- EXERCISE
After reading the entries below, copy word for word the lines from the first through the line containing "reload : List Nat", and stop there.

::: SOURCE MATERIAL :::

/-- A line of the L2 (R292): dirty, and the CMPR of the translation that last filled or wrote it (R373). -/
structure L2Line where
  key   : L2Key
  dirty : Bool
  cmpr  : Bool
  deriving DecidableEq, Repr, Inhabited

/-- One direction of a binding: the formula image, its parameters, its counters, and the running state of each serving
Accord's cells (R295, R307). -/
structure FormDir where
  image  : List Byte
  params : Vector Word 8
  beats  : Nat
  err    : Nat
  /-- Accord and its 64 values of state, after the first beat -/
  cells  : List (Nat × List Nat)
  /-- Accords that hold an element-local stream context (R295) -/
  streams : List Nat
  /-- Accords whose slot or context holds a parity error that the next beat there meets, and those whose slot met one
  and is to be reloaded (R301) -/
  hurt   : List Nat
  reload : List Nat
  deriving DecidableEq, Repr, Inhabited

/-- A binding of a buffer record to formulas (R303). -/
structure Binding where
  handle : Nat
  ctx    : Nat
  index  : Nat
  base   : Nat
  extent : Nat
  icls   : Nat
  stk    : Nat
  ch     : Nat
  /-- the die of the core that bound it, whose registers a supervisor binding uses (R397) -/
  die    : Nat
  rd     : Option FormDir
  wr     : Option FormDir
  /-- memory-side cycles that its beats have waited for a stream context (R295, R307) -/
  stall  : Nat
  /-- requester-form bytes of the beats that L2 holds -/
  lines  : Memory
  /-- the frames of the footprint when it was bound, in runs, and whether one has got a type that R311 forbids -/
  frames : List (Nat × Nat)
  barred : Bool
  /-- poisoned requester-form lines, by number (R301, R312) -/
  poison : List Nat
  deriving DecidableEq, Repr, Inhabited

/-- A triangle of a pass, in the fixed-point units of R344 with its depths and ID. -/
structure Tri where
  x  : List Int
  y  : List Int
  z  : List Word
  id : Word
  deriving DecidableEq, Repr, Inhabited

/-- A render pass (R342) that a die's Binning Unit holds. -/
structure Pass where
  ctx    : Nat
  buf    : Nat
  scene  : Nat
  die    : Nat
  part   : Nat
  core   : Nat
  /-- 1 open, 2 closed, 3 done -/
  state  : Nat
  tris   : List Tri
  /-- bytes of the bin area in use -/
  used   : Nat
  /-- bins that are final (R346) -/
  final  : List Nat
  deriving DecidableEq, Repr, Inhabited

/-- A motion request (R350): `desc` is its descriptor, `issuer` the operation, or `node` the run of the vision node. -/
structure MveReq where
  die     : Nat
  ctx     : Nat
  ticket  : Nat
  desc    : Nat
  issuer  : Option Nat
  node    : Option Nat
  /-- 0 queued, 1 running, 2 coarse written, 3 done, 4 failed (R352) -/
  state   : Nat
  /-- the engine of the die that runs it, 0 to 3 -/
  eng     : Nat
  refined : Nat
  /-- the final records of its blocks, computed at its start -/
  final   : List Byte
  /-- CUR's header as the search read it, and the buffer and the generation of its reference -/
  hdr     : Nat
  refBuf  : Nat
  refGen  : Nat
  deriving DecidableEq, Repr, Inhabited

/-- A seal under way (R334): its operation, or the run of its node. -/
structure SealJob where
  ctx    : Nat
  die    : Nat
  buf    : Nat
  flags  : Nat
  issuer : Option Nat
  node   : Option Nat
  done   : Bool
  deriving DecidableEq, Repr, Inhabited

/-- A record that is armed (R285): its place in the order of arming, and once it is ready the die whose unit takes it
(R452). -/
structure Armed where
  ctx   : Nat
  index : Nat
  seq   : Nat
  unit  : Option Nat
  deriving DecidableEq, Repr, Inhabited

/-- A node that the Storyboard Unit has launched (R285). -/
structure NodeRun where
  ctx   : Nat
  index : Nat
  kind  : Nat
  /-- the field DIE, and the die whose unit took the record (R285, R452) -/
  die   : Nat
  unit  : Nat
  prio  : Nat
  /-- the order of arming -/
  seq   : Nat
  /-- its work has begun -/
  begun : Bool
  /-- the core of a tile task once it is dispatched (R286) -/
  core  : Option Nat
  /-- the operand of a tile task that it reads, its lines done, the operand bytes so far, each with whether its line was
  poisoned, the fault it is held at (R286), and the WO line that it waits for (R89) -/
  stage : Nat
  progress : Nat
  got   : List (Byte × Bool)
  held  : Option FaultInfo
  wo    : Option WoWait
  live  : Bool
  deriving DecidableEq, Repr, Inhabited

/-- An agent of the memory model (R75), or a group of agents that learn of a write together. -/
inductive Agent where
  | thread (i : Nat)
  /-- an engine operation -/
  | op (i : Nat)
  /-- the threads of a scene and the operations that they start -/
  | scene (i : Nat)
  /-- the engine of a node that is no scene, by its run -/
  | node (i : Nat)
  /-- the Accords of a binding, by its handle -/
  | accord (handle : Nat)
  /-- the host and the peers -/
  | ext
  deriving DecidableEq, Repr, Inhabited

/-- Where bytes stand: in memory, in the store of a scene, or in the requester form of a binding. -/
inductive Space where
  | mem
  | sp (scene : Nat)
  | bound (handle : Nat)
  deriving DecidableEq, Repr, Inhabited

/-- A `FENCEX` that covers a write (R96): a class of its after-mask, the thread that executed it, the first operation
after it, and its scope on the die of the thread. -/
structure Fenced where
  cls    : Nat
  thread : Nat
  first  : Nat
  scope  : Nat
  die    : Nat
  deriving DecidableEq, Repr, Inhabited

/-- A write that some reader may not see yet (R97): a 16-byte granule with its bytes from before the write. -/
structure OldGranule where
  space  : Space
  gran   : Nat
  /-- the path class of the write, and of the operation that it counts as an access of (R75, R310) -/
  cls    : Nat
  via    : Nat
  owners : List Agent
  bytes  : List Byte
  /-- the agents that the write happens-before, its own among them (R83, R96) -/
  knows  : List Agent
  /-- the releases that the write happens-before (R83) -/
  marks  : List Nat
  fenced : List Fenced
  /-- the agents that have read it, or a later write of the granule, and the cores whose L1 has taken a copy of it since
  (R82) -/
  seen   : List Agent
  l1s    : List Nat
  deriving DecidableEq, Repr, Inhabited

/-- Who reads or writes, where path classes meet (R97): a class, the class that its writes count under for fences (R310),
an agent, the scene whose knowledge it shares, the threads that read or started the operation, its die, and the number of
the operation among all. -/
structure Reader where
  cls     : Nat
  via     : Nat
  agent   : Agent
  scene   : Option Nat
  threads : List Nat
  die     : Nat
  first   : Nat
  deriving DecidableEq, Repr, Inhabited

/-- A release that an acquire can read (R83): its number, who released and at which scope, the bytes it wrote, and the
threads that were in the take of the one who released (R76). -/
structure Release where
  mark  : Nat
  agent : Agent
  scope : Nat
  space : Space
  lo    : Nat
  n     : Nat
  team  : List Nat
  deriving DecidableEq, Repr, Inhabited

/-- A `FENCEX` whose first set holds writes to scratchpad (R96): their mark, the thread that executed it, its after-mask and
scope, the threads of its take then, and the first operation after it. -/
structure Trail where
  mark   : Nat
  thread : Nat
  after  : Nat
  scope  : Nat
  team   : List Nat
  first  : Nat
  deriving DecidableEq, Repr, Inhabited

/-- An arrival signal (R98): the line that an operation filled or wrote, and the threads that have read it since. -/
structure Signal where
  op    : Nat
  space : Space
  line  : Nat
  seen  : List Nat
  deriving DecidableEq, Repr, Inhabited

/-- A row of a core's instruction memory with its lease entry (R396). -/
structure CodeRow where
  core   : Nat
  row    : Nat
  ctx    : Nat
  kernel : Nat
  code   : Nat
  /-- 1 loading, 2 loaded -/
  state  : Nat
  bytes  : List Byte
  used   : Nat
  deriving DecidableEq, Repr, Inhabited

/-- A partition (R426): its stages and the context whose slice it runs (R393). -/
structure Partition where
  stages  : List Nat
  current : Option Nat
  /-- the clock at which the slice began -/
  since   : Nat
  /-- its pre-emption is under way (R394, step 1), for the context that has the next slice, or for none -/
  closing : Bool
  next    : Option Nat
  deriving DecidableEq, Repr, Inhabited

/-- A scrubbing frame (R365): the lines that have been written or scrubbed since it entered scrubbing, and whether the unit
holds a map for it, as it does from its retype or from the first write to it. -/
structure Scrub where
  frame : Nat
  marks : List Nat
  map   : Bool
  deriving DecidableEq, Repr, Inhabited

/-- An entry of the export table (R425). -/
structure ExportEntry where
  srcPkg : Nat
  srcCtx : Nat
  ctx    : Nat
  deriving DecidableEq, Repr, Inhabited

/-- What the host link answered to the last request (R418 to R420). -/
inductive HostReply where
  | none
  | data (bytes : List Byte)
  | done
  | poison
  | unsupported
  | dropped
  deriving DecidableEq, Repr, Inhabited

/-- What the package answered to the last remote request (R425). -/
inductive RemoteReply where
  | none
  | data (bytes : List Byte)
  | done
  | poison
  | refused (kind detail : Nat)
  deriving DecidableEq, Repr, Inhabited

/-- The power states (R436), and `boot` before bring-up ends (R435). -/
inductive Power where
  | boot
  | run
  | standby
  | off
  deriving DecidableEq, Repr, Inhabited

/-- The word that executes: its take, its address and its position in the clause. -/
structure Cur where
  take : Nat
  addr : DWord
  pos  : Nat
  deriving DecidableEq, Repr, Inhabited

:::

- WRITTEN REPLY
/-- A line of the L2 (R292): dirty, and the CMPR of the translation that last filled or wrote it (R373). -/
structure L2Line where
  key   : L2Key
  dirty : Bool
  cmpr  : Bool
  deriving DecidableEq, Repr, Inhabited

/-- One direction of a binding: the formula image, its parameters, its counters, and the running state of each serving
Accord's cells (R295, R307). -/
structure FormDir where
  image  : List Byte
  params : Vector Word 8
  beats  : Nat
  err    : Nat
  /-- Accord and its 64 values of state, after the first beat -/
  cells  : List (Nat × List Nat)
  /-- Accords that hold an element-local stream context (R295) -/
  streams : List Nat
  /-- Accords whose slot or context holds a parity error that the next beat there meets, and those whose slot met one
  and is to be reloaded (R301) -/
  hurt   : List Nat
  reload : List Nat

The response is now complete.